Using the entries that follow, write out the line containing "of its family", the line containing "def execPerst (low", and every line between them, exactly and nothing else.

[Dataset entries]
************

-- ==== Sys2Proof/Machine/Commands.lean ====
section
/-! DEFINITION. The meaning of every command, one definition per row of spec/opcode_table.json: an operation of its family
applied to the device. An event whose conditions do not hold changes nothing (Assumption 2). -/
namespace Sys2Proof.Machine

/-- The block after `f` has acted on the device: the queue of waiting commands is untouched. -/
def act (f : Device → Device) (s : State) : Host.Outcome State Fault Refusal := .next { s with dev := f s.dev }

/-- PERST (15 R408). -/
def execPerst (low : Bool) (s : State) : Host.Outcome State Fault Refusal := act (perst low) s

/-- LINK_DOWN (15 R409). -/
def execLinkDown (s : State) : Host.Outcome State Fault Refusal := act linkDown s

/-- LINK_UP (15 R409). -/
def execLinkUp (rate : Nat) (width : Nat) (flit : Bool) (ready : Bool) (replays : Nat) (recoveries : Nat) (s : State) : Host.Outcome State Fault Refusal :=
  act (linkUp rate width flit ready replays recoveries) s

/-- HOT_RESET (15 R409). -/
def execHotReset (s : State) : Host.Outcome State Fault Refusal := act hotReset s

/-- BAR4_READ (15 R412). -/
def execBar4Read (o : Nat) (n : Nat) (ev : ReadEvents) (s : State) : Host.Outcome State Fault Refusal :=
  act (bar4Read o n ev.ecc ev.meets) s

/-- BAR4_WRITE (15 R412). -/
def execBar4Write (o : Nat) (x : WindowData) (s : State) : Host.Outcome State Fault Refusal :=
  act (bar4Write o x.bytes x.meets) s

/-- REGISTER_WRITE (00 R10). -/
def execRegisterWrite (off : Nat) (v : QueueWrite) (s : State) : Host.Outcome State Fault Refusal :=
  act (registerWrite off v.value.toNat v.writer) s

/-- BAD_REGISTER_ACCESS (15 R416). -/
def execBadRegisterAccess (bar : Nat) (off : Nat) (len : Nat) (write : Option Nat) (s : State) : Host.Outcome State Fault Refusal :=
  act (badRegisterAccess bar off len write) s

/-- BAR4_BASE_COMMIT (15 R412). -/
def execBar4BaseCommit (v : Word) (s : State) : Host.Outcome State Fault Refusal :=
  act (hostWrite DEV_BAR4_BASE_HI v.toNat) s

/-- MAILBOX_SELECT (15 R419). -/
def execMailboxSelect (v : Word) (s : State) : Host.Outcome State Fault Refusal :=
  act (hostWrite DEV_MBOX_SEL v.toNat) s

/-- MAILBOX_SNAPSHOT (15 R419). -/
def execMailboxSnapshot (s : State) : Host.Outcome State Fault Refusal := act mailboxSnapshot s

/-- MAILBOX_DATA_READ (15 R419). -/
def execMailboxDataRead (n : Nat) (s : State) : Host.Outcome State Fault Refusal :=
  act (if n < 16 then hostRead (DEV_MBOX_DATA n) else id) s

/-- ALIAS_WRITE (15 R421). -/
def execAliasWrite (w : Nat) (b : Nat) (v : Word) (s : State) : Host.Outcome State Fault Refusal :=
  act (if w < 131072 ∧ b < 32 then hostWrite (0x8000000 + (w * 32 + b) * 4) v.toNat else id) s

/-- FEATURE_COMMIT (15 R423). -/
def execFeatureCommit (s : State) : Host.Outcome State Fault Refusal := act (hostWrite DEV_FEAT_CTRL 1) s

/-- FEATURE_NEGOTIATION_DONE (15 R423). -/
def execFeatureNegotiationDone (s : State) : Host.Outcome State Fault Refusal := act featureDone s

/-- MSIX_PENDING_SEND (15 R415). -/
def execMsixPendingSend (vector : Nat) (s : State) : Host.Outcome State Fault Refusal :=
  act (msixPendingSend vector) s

************

• **EXERCISE RESPONSE**:
/-! DEFINITION. The meaning of every command, one definition per row of spec/opcode_table.json: an operation of its family
applied to the device. An event whose conditions do not hold changes nothing (Assumption 2). -/
namespace Sys2Proof.Machine

/-- The block after `f` has acted on the device: the queue of waiting commands is untouched. -/
def act (f : Device → Device) (s : State) : Host.Outcome State Fault Refusal := .next { s with dev := f s.dev }

/-- PERST (15 R408). -/
def execPerst (low : Bool) (s : State) : Host.Outcome State Fault Refusal := act (perst low) s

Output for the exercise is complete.